We can do naming later but the bigger point that this is how it should have 
been all along and that this should be default should change the patch approach 
some.  Thanks.



> MVCC-sensitive semantics of versions
> ------------------------------------
>
>                 Key: HBASE-15968
>                 URL: https://issues.apache.org/jira/browse/HBASE-15968
>             Project: HBase
>          Issue Type: New Feature
>            Reporter: Phil Yang
>            Assignee: Phil Yang
>         Attachments: HBASE-15968-v1.patch
>
>
> In HBase book, we have a section in Versions called "Current Limitations" see 
> http://hbase.apache.org/book.html#_current_limitations
> {quote}
> 28.3. Current Limitations
> 28.3.1. Deletes mask Puts
> Deletes mask puts, even puts that happened after the delete was entered. See 
> HBASE-2256. Remember that a delete writes a tombstone, which only disappears 
> after then next major compaction has run. Suppose you do a delete of 
> everything ⇐ T. After this you do a new put with a timestamp ⇐ T. This put, 
> even if it happened after the delete, will be masked by the delete tombstone. 

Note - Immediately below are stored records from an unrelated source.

-- ==== Sys2Proof/Laws/State.lean ====
section
/-! SUPPORT. What each update of the state does to each field: one lemma per field per update, so that no proof
unfolds a record update. -/

namespace Sys2Proof.Machine

variable (s : State)

/-! ### setReg -/

@[simp] theorem State.setReg_v (r : Reg) (b : Byte) : (s.setReg r b).v = s.v.set r b := rfl
@[simp] theorem State.setReg_i (r : Reg) (b : Byte) : (s.setReg r b).i = s.i := rfl
@[simp] theorem State.setReg_pc (r : Reg) (b : Byte) : (s.setReg r b).pc = s.pc := rfl
@[simp] theorem State.setReg_sp (r : Reg) (b : Byte) : (s.setReg r b).sp = s.sp := rfl
@[simp] theorem State.setReg_stack (r : Reg) (b : Byte) : (s.setReg r b).stack = s.stack := rfl
@[simp] theorem State.setReg_dt (r : Reg) (b : Byte) : (s.setReg r b).dt = s.dt := rfl
@[simp] theorem State.setReg_st (r : Reg) (b : Byte) : (s.setReg r b).st = s.st := rfl
@[simp] theorem State.setReg_keys (r : Reg) (b : Byte) : (s.setReg r b).keys = s.keys := rfl
@[simp] theorem State.setReg_mem (r : Reg) (b : Byte) : (s.setReg r b).mem = s.mem := rfl
@[simp] theorem State.setReg_fb (r : Reg) (b : Byte) : (s.setReg r b).fb = s.fb := rfl
@[simp] theorem State.setReg_rd (r : Reg) (b : Byte) : (s.setReg r b).rd = s.rd := rfl
@[simp] theorem State.setReg_mode (r : Reg) (b : Byte) : (s.setReg r b).mode = s.mode := rfl
@[simp] theorem State.setReg_fault (r : Reg) (b : Byte) : (s.setReg r b).fault = s.fault := rfl
@[simp] theorem State.setReg_draws (r : Reg) (b : Byte) : (s.setReg r b).draws = s.draws := rfl

/-! ### setFlag -/

@[simp] theorem State.setFlag_v (f : Bool) : (s.setFlag f).v = s.v.set vf (if f then 1 else 0) := rfl
@[simp] theorem State.setFlag_i (f : Bool) : (s.setFlag f).i = s.i := rfl
@[simp] theorem State.setFlag_pc (f : Bool) : (s.setFlag f).pc = s.pc := rfl
@[simp] theorem State.setFlag_sp (f : Bool) : (s.setFlag f).sp = s.sp := rfl
@[simp] theorem State.setFlag_stack (f : Bool) : (s.setFlag f).stack = s.stack := rfl
@[simp] theorem State.setFlag_dt (f : Bool) : (s.setFlag f).dt = s.dt := rfl
@[simp] theorem State.setFlag_st (f : Bool) : (s.setFlag f).st = s.st := rfl
@[simp] theorem State.setFlag_keys (f : Bool) : (s.setFlag f).keys = s.keys := rfl
@[simp] theorem State.setFlag_mem (f : Bool) : (s.setFlag f).mem = s.mem := rfl
@[simp] theorem State.setFlag_fb (f : Bool) : (s.setFlag f).fb = s.fb := rfl
@[simp] theorem State.setFlag_rd (f : Bool) : (s.setFlag f).rd = s.rd := rfl
@[simp] theorem State.setFlag_mode (f : Bool) : (s.setFlag f).mode = s.mode := rfl
@[simp] theorem State.setFlag_fault (f : Bool) : (s.setFlag f).fault = s.fault := rfl
@[simp] theorem State.setFlag_draws (f : Bool) : (s.setFlag f).draws = s.draws := rfl

/-! ### advance -/

@[simp] theorem State.advance_v : (s.advance).v = s.v := rfl
@[simp] theorem State.advance_i : (s.advance).i = s.i := rfl
@[simp] theorem State.advance_pc : (s.advance).pc = s.pc + 2 := rfl
@[simp] theorem State.advance_sp : (s.advance).sp = s.sp := rfl
@[simp] theorem State.advance_stack : (s.advance).stack = s.stack := rfl
@[simp] theorem State.advance_dt : (s.advance).dt = s.dt := rfl
@[simp] theorem State.advance_st : (s.advance).st = s.st := rfl
@[simp] theorem State.advance_keys : (s.advance).keys = s.keys := rfl
@[simp] theorem State.advance_mem : (s.advance).mem = s.mem := rfl
@[simp] theorem State.advance_fb : (s.advance).fb = s.fb := rfl
@[simp] theorem State.advance_rd : (s.advance).rd = s.rd := rfl
@[simp] theorem State.advance_mode : (s.advance).mode = s.mode := rfl
@[simp] theorem State.advance_fault : (s.advance).fault = s.fault := rfl
@[simp] theorem State.advance_draws : (s.advance).draws = s.draws := rfl

/-! ### skipIf -/

@[simp] theorem State.skipIf_v (c : Bool) : (s.skipIf c).v = s.v := rfl
@[simp] theorem State.skipIf_i (c : Bool) : (s.skipIf c).i = s.i := rfl
@[simp] theorem State.skipIf_pc (c : Bool) : (s.skipIf c).pc = if c then s.pc + 4 else s.pc + 2 := rfl
@[simp] theorem State.skipIf_sp (c : Bool) : (s.skipIf c).sp = s.sp := rfl
@[simp] theorem State.skipIf_stack (c : Bool) : (s.skipIf c).stack = s.stack := rfl
@[simp] theorem State.skipIf_dt (c : Bool) : (s.skipIf c).dt = s.dt := rfl
@[simp] theorem State.skipIf_st (c : Bool) : (s.skipIf c).st = s.st := rfl
@[simp] theorem State.skipIf_keys (c : Bool) : (s.skipIf c).keys = s.keys := rfl
@[simp] theorem State.skipIf_mem (c : Bool) : (s.skipIf c).mem = s.mem := rfl
@[simp] theorem State.skipIf_fb (c : Bool) : (s.skipIf c).fb = s.fb := rfl
@[simp] theorem State.skipIf_rd (c : Bool) : (s.skipIf c).rd = s.rd := rfl
@[simp] theorem State.skipIf_mode (c : Bool) : (s.skipIf c).mode = s.mode := rfl
@[simp] theorem State.skipIf_fault (c : Bool) : (s.skipIf c).fault = s.fault := rfl
@[simp] theorem State.skipIf_draws (c : Bool) : (s.skipIf c).draws = s.draws := rfl

/-! ### jumpTo -/

@[simp] theorem State.jumpTo_v (w : Word) : (s.jumpTo w).v = s.v := rfl
@[simp] theorem State.jumpTo_i (w : Word) : (s.jumpTo w).i = s.i := rfl
@[simp] theorem State.jumpTo_pc (w : Word) : (s.jumpTo w).pc = w := rfl
@[simp] theorem State.jumpTo_sp (w : Word) : (s.jumpTo w).sp = s.sp := rfl
@[simp] theorem State.jumpTo_stack (w : Word) : (s.jumpTo w).stack = s.stack := rfl
@[simp] theorem State.jumpTo_dt (w : Word) : (s.jumpTo w).dt = s.dt := rfl
@[simp] theorem State.jumpTo_st (w : Word) : (s.jumpTo w).st = s.st := rfl
@[simp] theorem State.jumpTo_keys (w : Word) : (s.jumpTo w).keys = s.keys := rfl
@[simp] theorem State.jumpTo_mem (w : Word) : (s.jumpTo w).mem = s.mem := rfl
@[simp] theorem State.jumpTo_fb (w : Word) : (s.jumpTo w).fb = s.fb := rfl
@[simp] theorem State.jumpTo_rd (w : Word) : (s.jumpTo w).rd = s.rd := rfl
@[simp] theorem State.jumpTo_mode (w : Word) : (s.jumpTo w).mode = s.mode := rfl
@[simp] theorem State.jumpTo_fault (w : Word) : (s.jumpTo w).fault = s.fault := rfl
@[simp] theorem State.jumpTo_draws (w : Word) : (s.jumpTo w).draws = s.draws := rfl

/-! ### halted -/

@[simp] theorem State.halted_v (c : Cause) : (s.halted c).v = s.v := rfl
@[simp] theorem State.halted_i (c : Cause) : (s.halted c).i = s.i := rfl
@[simp] theorem State.halted_pc (c : Cause) : (s.halted c).pc = s.pc := rfl
@[simp] theorem State.halted_sp (c : Cause) : (s.halted c).sp = s.sp := rfl
@[simp] theorem State.halted_stack (c : Cause) : (s.halted c).stack = s.stack := rfl
@[simp] theorem State.halted_dt (c : Cause) : (s.halted c).dt = s.dt := rfl
@[simp] theorem State.halted_st (c : Cause) : (s.halted c).st = s.st := rfl
@[simp] theorem State.halted_keys (c : Cause) : (s.halted c).keys = s.keys := rfl
@[simp] theorem State.halted_mem (c : Cause) : (s.halted c).mem = s.mem := rfl
@[simp] theorem State.halted_fb (c : Cause) : (s.halted c).fb = s.fb := rfl
@[simp] theorem State.halted_rd (c : Cause) : (s.halted c).rd = s.rd := rfl
@[simp] theorem State.halted_mode (c : Cause) : (s.halted c).mode = .halt := rfl
@[simp] theorem State.halted_fault (c : Cause) : (s.halted c).fault = some ⟨c, s.pc⟩ := rfl
@[simp] theorem State.halted_draws (c : Cause) : (s.halted c).draws = s.draws := rfl

/-! ### tick -/

@[simp] theorem State.tick_v : (s.tick).v = s.v := rfl
@[simp] theorem State.tick_i : (s.tick).i = s.i := rfl
@[simp] theorem State.tick_pc : (s.tick).pc = s.pc := rfl
@[simp] theorem State.tick_sp : (s.tick).sp = s.sp := rfl
@[simp] theorem State.tick_stack : (s.tick).stack = s.stack := rfl
@[simp] theorem State.tick_dt : (s.tick).dt = countDown s.dt := rfl
@[simp] theorem State.tick_st : (s.tick).st = countDown s.st := rfl
@[simp] theorem State.tick_keys : (s.tick).keys = s.keys := rfl
@[simp] theorem State.tick_mem : (s.tick).mem = s.mem := rfl
@[simp] theorem State.tick_fb : (s.tick).fb = s.fb := rfl
@[simp] theorem State.tick_rd : (s.tick).rd = s.rd := rfl
@[simp] theorem State.tick_mode : (s.tick).mode = s.mode := rfl
@[simp] theorem State.tick_fault : (s.tick).fault = s.fault := rfl
@[simp] theorem State.tick_draws : (s.tick).draws = s.draws := rfl

/-! ### storeAtI -/

@[simp] theorem State.storeAtI_v (bs : List Byte) : (s.storeAtI bs).v = s.v := rfl
@[simp] theorem State.storeAtI_i (bs : List Byte) : (s.storeAtI bs).i = s.i := rfl
@[simp] theorem State.storeAtI_pc (bs : List Byte) : (s.storeAtI bs).pc = s.pc := rfl
@[simp] theorem State.storeAtI_sp (bs : List Byte) : (s.storeAtI bs).sp = s.sp := rfl
@[simp] theorem State.storeAtI_stack (bs : List Byte) : (s.storeAtI bs).stack = s.stack := rfl
@[simp] theorem State.storeAtI_dt (bs : List Byte) : (s.storeAtI bs).dt = s.dt := rfl
@[simp] theorem State.storeAtI_st (bs : List Byte) : (s.storeAtI bs).st = s.st := rfl
@[simp] theorem State.storeAtI_keys (bs : List Byte) : (s.storeAtI bs).keys = s.keys := rfl
@[simp] theorem State.storeAtI_mem (bs : List Byte) : (s.storeAtI bs).mem = Memory.writeRange s.mem s.i.toNat bs :=
    rfl
@[simp] theorem State.storeAtI_fb (bs : List Byte) : (s.storeAtI bs).fb = s.fb := rfl
@[simp] theorem State.storeAtI_rd (bs : List Byte) : (s.storeAtI bs).rd = s.rd := rfl
@[simp] theorem State.storeAtI_mode (bs : List Byte) : (s.storeAtI bs).mode = s.mode := rfl
@[simp] theorem State.storeAtI_fault (bs : List Byte) : (s.storeAtI bs).fault = s.fault := rfl
@[simp] theorem State.storeAtI_draws (bs : List Byte) : (s.storeAtI bs).draws = s.draws := rfl

/-! ### placeWord -/

@[simp] theorem State.placeWord_v (w : Word) : (s.placeWord w).v = s.v := rfl
@[simp] theorem State.placeWord_i (w : Word) : (s.placeWord w).i = s.i := rfl
@[simp] theorem State.placeWord_pc (w : Word) : (s.placeWord w).pc = s.pc := rfl
@[simp] theorem State.placeWord_sp (w : Word) : (s.placeWord w).sp = s.sp := rfl
@[simp] theorem State.placeWord_stack (w : Word) : (s.placeWord w).stack = s.stack := rfl
@[simp] theorem State.placeWord_dt (w : Word) : (s.placeWord w).dt = s.dt := rfl
@[simp] theorem State.placeWord_st (w : Word) : (s.placeWord w).st = s.st := rfl
@[simp] theorem State.placeWord_keys (w : Word) : (s.placeWord w).keys = s.keys := rfl
@[simp] theorem State.placeWord_mem (w : Word) :
    (s.placeWord w).mem = Memory.writeRange s.mem s.pc.toNat [highByte w, lowByte w] := rfl
@[simp] theorem State.placeWord_fb (w : Word) : (s.placeWord w).fb = s.fb := rfl
@[simp] theorem State.placeWord_rd (w : Word) : (s.placeWord w).rd = s.rd := rfl
@[simp] theorem State.placeWord_mode (w : Word) : (s.placeWord w).mode = s.mode := rfl
@[simp] theorem State.placeWord_fault (w : Word) : (s.placeWord w).fault = s.fault := rfl
@[simp] theorem State.placeWord_draws (w : Word) : (s.placeWord w).draws = s.draws := rfl

/-! ### setIndex -/

@[simp] theorem State.setIndex_v (w : Word) : (s.setIndex w).v = s.v := rfl
@[simp] theorem State.setIndex_i (w : Word) : (s.setIndex w).i = w := rfl
@[simp] theorem State.setIndex_pc (w : Word) : (s.setIndex w).pc = s.pc := rfl
@[simp] theorem State.setIndex_sp (w : Word) : (s.setIndex w).sp = s.sp := rfl
@[simp] theorem State.setIndex_stack (w : Word) : (s.setIndex w).stack = s.stack := rfl
@[simp] theorem State.setIndex_dt (w : Word) : (s.setIndex w).dt = s.dt := rfl
@[simp] theorem State.setIndex_st (w : Word) : (s.setIndex w).st = s.st := rfl
@[simp] theorem State.setIndex_keys (w : Word) : (s.setIndex w).keys = s.keys := rfl
@[simp] theorem State.setIndex_mem (w : Word) : (s.setIndex w).mem = s.mem := rfl
@[simp] theorem State.setIndex_fb (w : Word) : (s.setIndex w).fb = s.fb := rfl
@[simp] theorem State.setIndex_rd (w : Word) : (s.setIndex w).rd = s.rd := rfl
@[simp] theorem State.setIndex_mode (w : Word) : (s.setIndex w).mode = s.mode := rfl
@[simp] theorem State.setIndex_fault (w : Word) : (s.setIndex w).fault = s.fault := rfl
@[simp] theorem State.setIndex_draws (w : Word) : (s.setIndex w).draws = s.draws := rfl

/-! ### setRegs -/

@[simp] theorem State.setRegs_v (v : Vector Byte 16) : (s.setRegs v).v = v := rfl
@[simp] theorem State.setRegs_i (v : Vector Byte 16) : (s.setRegs v).i = s.i := rfl
@[simp] theorem State.setRegs_pc (v : Vector Byte 16) : (s.setRegs v).pc = s.pc := rfl
@[simp] theorem State.setRegs_sp (v : Vector Byte 16) : (s.setRegs v).sp = s.sp := rfl
@[simp] theorem State.setRegs_stack (v : Vector Byte 16) : (s.setRegs v).stack = s.stack := rfl
@[simp] theorem State.setRegs_dt (v : Vector Byte 16) : (s.setRegs v).dt = s.dt := rfl
@[simp] theorem State.setRegs_st (v : Vector Byte 16) : (s.setRegs v).st = s.st := rfl
@[simp] theorem State.setRegs_keys (v : Vector Byte 16) : (s.setRegs v).keys = s.keys := rfl
@[simp] theorem State.setRegs_mem (v : Vector Byte 16) : (s.setRegs v).mem = s.mem := rfl
@[simp] theorem State.setRegs_fb (v : Vector Byte 16) : (s.setRegs v).fb = s.fb := rfl
@[simp] theorem State.setRegs_rd (v : Vector Byte 16) : (s.setRegs v).rd = s.rd := rfl
@[simp] theorem State.setRegs_mode (v : Vector Byte 16) : (s.setRegs v).mode = s.mode := rfl
@[simp] theorem State.setRegs_fault (v : Vector Byte 16) : (s.setRegs v).fault = s.fault := rfl
@[simp] theorem State.setRegs_draws (v : Vector Byte 16) : (s.setRegs v).draws = s.draws := rfl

> Performing the put will not fail, but when you do a get you will notice the 
> put did have no effect. It will start working again after the major 
> compaction has run. These issues should not be a problem if you use 
> always-increasing versions for new puts to a row. But they can occur even if 
> you do not care about time: just do delete and put immediately after each 
> other, and there is some chance they happen within the same millisecond.
> 28.3.2. Major compactions change query results
> …​create three cell versions at t1, t2 and t3, with a maximum-versions 
> setting of 2. So when getting all versions, only the values at t2 and t3 will 
> be returned. But if you delete the version at t2 or t3, the one at t1 will 
> appear again. Obviously, once a major compaction has run, such behavior will 
> not be the case anymore…​ (See Garbage Collection in Bending time in HBase.)
> {quote}
> These limitations result from the current implementation on multi-versions: 
> we only consider timestamp, no matter when it comes; we will not remove old 
> version immediately if there are enough number of new versions. 
> So we can get a stronger semantics of versions by two guarantees:
> 1, Delete will not mask Put that comes after it.
> 2, If a version is masked by enough number of higher versions (VERSIONS in 
> cf's conf), it will never be seen any more.
> Some examples for understanding:
> (delete t<=3 means use Delete.addColumns to delete all versions whose ts is 
> not greater than 3, and delete t3 means use Delete.addColumn to delete the 
> version whose ts=3)
> case 1: put t2 -> put t3 -> delete t<=3 -> put t1, and we will get t1 because 
> the put is after delete.
> case 2: maxversion=2, put t1 -> put t2 -> put t3 -> delete t3, and we will 
> always get t2 no matter if there is a major compaction, because t1 is masked 
> when we put t3 so t1 will never be seen.
> case 3: maxversion=2, put t1 -> put t2 -> put t3 -> delete t2 -> delete t3, 
> and we will get nothing.
> case 4: maxversion=3, put t1 -> put t2 -> put t3 -> delete t2 -> delete t3, 
> and we will get t1 because it is not masked.
> case 5: maxversion=2, put t1 -> put t2 -> put t3 -> delete t3 -> put t1, and 
> we can get t3+t1 because when we put t1 at second time it is the 2nd latest 
> version and it can be read.
> case 6:maxversion=2, put t3->put t2->put t1, and we will get t3+t2 just like 
> what we can get now, ts is still the key of versions.
> Different VERSIONS may result in different results even the size of result is 
> smaller than VERSIONS(see case 3 and 4).  So Get/Scan.setMaxVersions will be 
> handled at end after we read correct data according to CF's  VERSIONS setting.
> The semantics is different from the current HBase, and we may need more logic 
> to support the new semantic, so it is configurable and default is disabled.